> TO DO: In the records below, begin at the line containing "That no other" and end at the line containing "def Obligations.SameFrameWindow : Prop"; quote every line in that span exactly, including both boundary lines, and no others.

(Collected data)
——————————

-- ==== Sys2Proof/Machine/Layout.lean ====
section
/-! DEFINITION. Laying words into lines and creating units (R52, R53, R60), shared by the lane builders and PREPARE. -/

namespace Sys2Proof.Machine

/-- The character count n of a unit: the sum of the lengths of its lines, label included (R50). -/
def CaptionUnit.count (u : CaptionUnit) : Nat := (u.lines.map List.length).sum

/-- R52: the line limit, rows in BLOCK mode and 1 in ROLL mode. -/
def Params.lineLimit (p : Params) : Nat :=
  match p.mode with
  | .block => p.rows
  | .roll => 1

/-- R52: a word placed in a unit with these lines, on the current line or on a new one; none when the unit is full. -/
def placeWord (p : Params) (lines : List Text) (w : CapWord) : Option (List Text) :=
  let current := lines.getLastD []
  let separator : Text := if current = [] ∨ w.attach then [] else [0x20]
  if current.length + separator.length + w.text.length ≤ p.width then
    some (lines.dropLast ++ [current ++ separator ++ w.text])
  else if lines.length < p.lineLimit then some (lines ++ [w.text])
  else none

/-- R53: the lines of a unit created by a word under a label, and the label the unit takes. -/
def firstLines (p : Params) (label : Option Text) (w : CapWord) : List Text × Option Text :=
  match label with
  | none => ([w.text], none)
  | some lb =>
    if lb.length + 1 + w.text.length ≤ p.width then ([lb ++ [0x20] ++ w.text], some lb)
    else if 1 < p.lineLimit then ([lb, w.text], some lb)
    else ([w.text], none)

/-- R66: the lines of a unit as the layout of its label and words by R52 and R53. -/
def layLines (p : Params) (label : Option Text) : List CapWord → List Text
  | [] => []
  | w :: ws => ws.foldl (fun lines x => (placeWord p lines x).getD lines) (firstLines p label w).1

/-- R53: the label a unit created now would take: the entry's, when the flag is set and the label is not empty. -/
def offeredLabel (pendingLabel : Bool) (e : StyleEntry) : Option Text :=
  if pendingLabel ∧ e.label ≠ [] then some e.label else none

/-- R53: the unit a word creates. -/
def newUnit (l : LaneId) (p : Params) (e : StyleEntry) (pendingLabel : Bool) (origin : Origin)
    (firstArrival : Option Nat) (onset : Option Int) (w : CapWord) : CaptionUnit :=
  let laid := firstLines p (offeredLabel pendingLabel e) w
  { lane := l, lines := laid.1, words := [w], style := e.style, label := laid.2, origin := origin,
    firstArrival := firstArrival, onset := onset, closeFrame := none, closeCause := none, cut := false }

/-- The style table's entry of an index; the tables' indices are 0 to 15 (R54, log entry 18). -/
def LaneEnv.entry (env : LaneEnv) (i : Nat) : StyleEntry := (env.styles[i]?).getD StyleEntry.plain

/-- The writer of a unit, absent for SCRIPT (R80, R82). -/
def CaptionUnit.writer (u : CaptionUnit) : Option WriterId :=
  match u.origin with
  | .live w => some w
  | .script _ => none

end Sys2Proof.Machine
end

——————————

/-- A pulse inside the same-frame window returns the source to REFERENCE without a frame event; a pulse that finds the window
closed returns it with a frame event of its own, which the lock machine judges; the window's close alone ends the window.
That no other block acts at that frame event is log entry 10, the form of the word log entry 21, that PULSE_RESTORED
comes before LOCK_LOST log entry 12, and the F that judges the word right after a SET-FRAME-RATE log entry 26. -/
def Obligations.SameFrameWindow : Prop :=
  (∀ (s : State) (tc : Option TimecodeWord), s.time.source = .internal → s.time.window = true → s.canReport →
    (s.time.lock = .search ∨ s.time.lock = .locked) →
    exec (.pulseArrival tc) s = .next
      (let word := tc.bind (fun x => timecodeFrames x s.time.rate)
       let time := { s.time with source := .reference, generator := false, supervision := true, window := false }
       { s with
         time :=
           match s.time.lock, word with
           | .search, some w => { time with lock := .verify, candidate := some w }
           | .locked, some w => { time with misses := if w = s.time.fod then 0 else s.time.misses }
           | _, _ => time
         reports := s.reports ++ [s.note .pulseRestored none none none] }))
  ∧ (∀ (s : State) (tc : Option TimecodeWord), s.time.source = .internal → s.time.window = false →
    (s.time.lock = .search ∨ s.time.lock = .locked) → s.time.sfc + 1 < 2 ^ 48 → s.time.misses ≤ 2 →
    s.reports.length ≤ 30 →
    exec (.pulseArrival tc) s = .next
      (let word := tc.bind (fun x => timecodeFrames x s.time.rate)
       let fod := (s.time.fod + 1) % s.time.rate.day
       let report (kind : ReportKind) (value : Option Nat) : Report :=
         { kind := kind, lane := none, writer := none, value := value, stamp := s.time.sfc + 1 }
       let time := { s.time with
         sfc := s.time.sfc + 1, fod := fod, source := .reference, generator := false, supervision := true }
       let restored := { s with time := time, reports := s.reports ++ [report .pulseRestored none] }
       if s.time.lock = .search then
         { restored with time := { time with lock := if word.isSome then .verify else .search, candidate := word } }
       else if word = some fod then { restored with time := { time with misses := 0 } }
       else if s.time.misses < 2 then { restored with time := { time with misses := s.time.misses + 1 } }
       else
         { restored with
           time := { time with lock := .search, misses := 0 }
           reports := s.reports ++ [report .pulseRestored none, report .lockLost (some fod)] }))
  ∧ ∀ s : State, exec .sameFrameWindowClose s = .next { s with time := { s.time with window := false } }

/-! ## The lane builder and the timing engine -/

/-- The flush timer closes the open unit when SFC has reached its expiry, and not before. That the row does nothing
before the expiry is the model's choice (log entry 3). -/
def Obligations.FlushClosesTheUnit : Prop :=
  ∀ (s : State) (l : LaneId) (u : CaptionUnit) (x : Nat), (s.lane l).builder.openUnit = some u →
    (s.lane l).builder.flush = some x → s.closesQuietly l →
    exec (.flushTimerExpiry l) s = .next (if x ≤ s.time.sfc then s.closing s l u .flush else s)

——————————

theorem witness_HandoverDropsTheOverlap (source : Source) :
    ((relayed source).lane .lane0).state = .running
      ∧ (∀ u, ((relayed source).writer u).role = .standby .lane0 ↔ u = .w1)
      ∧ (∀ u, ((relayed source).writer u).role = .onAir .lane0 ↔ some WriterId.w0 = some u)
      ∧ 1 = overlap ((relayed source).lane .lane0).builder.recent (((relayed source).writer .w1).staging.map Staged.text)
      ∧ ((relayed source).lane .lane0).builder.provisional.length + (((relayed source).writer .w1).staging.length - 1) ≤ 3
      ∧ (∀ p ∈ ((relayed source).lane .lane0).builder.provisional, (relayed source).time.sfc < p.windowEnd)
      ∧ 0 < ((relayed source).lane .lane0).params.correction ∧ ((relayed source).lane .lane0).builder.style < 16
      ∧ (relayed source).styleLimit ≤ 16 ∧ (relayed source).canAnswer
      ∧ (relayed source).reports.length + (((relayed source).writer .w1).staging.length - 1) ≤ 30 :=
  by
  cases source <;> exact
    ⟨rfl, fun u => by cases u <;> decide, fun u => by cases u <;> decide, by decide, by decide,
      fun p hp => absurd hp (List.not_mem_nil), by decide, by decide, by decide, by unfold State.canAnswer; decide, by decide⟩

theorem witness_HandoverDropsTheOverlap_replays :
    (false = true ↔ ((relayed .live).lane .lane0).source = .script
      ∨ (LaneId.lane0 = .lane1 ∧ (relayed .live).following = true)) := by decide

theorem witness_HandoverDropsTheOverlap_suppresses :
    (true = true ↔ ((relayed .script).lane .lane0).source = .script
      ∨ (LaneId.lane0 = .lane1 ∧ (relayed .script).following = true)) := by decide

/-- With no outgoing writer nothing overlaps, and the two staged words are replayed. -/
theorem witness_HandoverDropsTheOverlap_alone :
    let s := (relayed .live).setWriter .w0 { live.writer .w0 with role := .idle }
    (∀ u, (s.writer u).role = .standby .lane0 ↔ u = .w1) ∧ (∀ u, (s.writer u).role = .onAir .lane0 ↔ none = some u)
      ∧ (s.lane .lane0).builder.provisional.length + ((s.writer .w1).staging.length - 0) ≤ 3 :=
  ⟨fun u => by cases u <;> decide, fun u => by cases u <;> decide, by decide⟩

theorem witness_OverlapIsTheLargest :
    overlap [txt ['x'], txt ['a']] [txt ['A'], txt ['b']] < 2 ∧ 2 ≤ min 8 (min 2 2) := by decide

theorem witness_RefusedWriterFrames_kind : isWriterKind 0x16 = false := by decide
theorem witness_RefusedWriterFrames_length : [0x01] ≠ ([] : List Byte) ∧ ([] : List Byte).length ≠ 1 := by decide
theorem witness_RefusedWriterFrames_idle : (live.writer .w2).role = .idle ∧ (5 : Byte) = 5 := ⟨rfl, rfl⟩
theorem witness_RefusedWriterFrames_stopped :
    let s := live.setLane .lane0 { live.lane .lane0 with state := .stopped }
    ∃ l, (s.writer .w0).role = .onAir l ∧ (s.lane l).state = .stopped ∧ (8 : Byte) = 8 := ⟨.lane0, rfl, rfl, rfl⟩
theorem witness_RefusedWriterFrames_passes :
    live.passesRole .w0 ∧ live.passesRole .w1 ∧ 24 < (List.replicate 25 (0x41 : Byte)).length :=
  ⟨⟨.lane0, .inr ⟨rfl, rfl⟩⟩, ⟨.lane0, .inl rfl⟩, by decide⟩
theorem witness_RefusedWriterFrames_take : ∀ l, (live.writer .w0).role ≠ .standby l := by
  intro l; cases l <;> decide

——————————

> EXPECTED OUTPUT:
That no other block acts at that frame event is log entry 10, the form of the word log entry 21, that PULSE_RESTORED
comes before LOCK_LOST log entry 12, and the F that judges the word right after a SET-FRAME-RATE log entry 26. -/
def Obligations.SameFrameWindow : Prop :=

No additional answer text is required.